# WHAT THE TASK ASKS
Transcribe the entries below without alteration.

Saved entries
=-=-=-=-=

-- ==== Sys2Proof/Machine/System.lean ====
section
/-! DEFINITION. The system commands NOP and CLR (45_system R200, R201). -/

namespace Sys2Proof.Machine

/-- NOP (R200): changes no state. -/
def execNop (s : State) : Result :=
  s.command .nop do
    return s

/-- CLR (R201). -/
def execClr (s : State) : Result :=
  s.command .clr do
    return s.clearWorking

end Sys2Proof.Machine
end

=-=-=-=-=

# TASK ANSWER
-- ==== Sys2Proof/Machine/System.lean ====
section
/-! DEFINITION. The system commands NOP and CLR (45_system R200, R201). -/

namespace Sys2Proof.Machine

/-- NOP (R200): changes no state. -/
def execNop (s : State) : Result :=
  s.command .nop do
    return s

/-- CLR (R201). -/
def execClr (s : State) : Result :=
  s.command .clr do
    return s.clearWorking

end Sys2Proof.Machine
end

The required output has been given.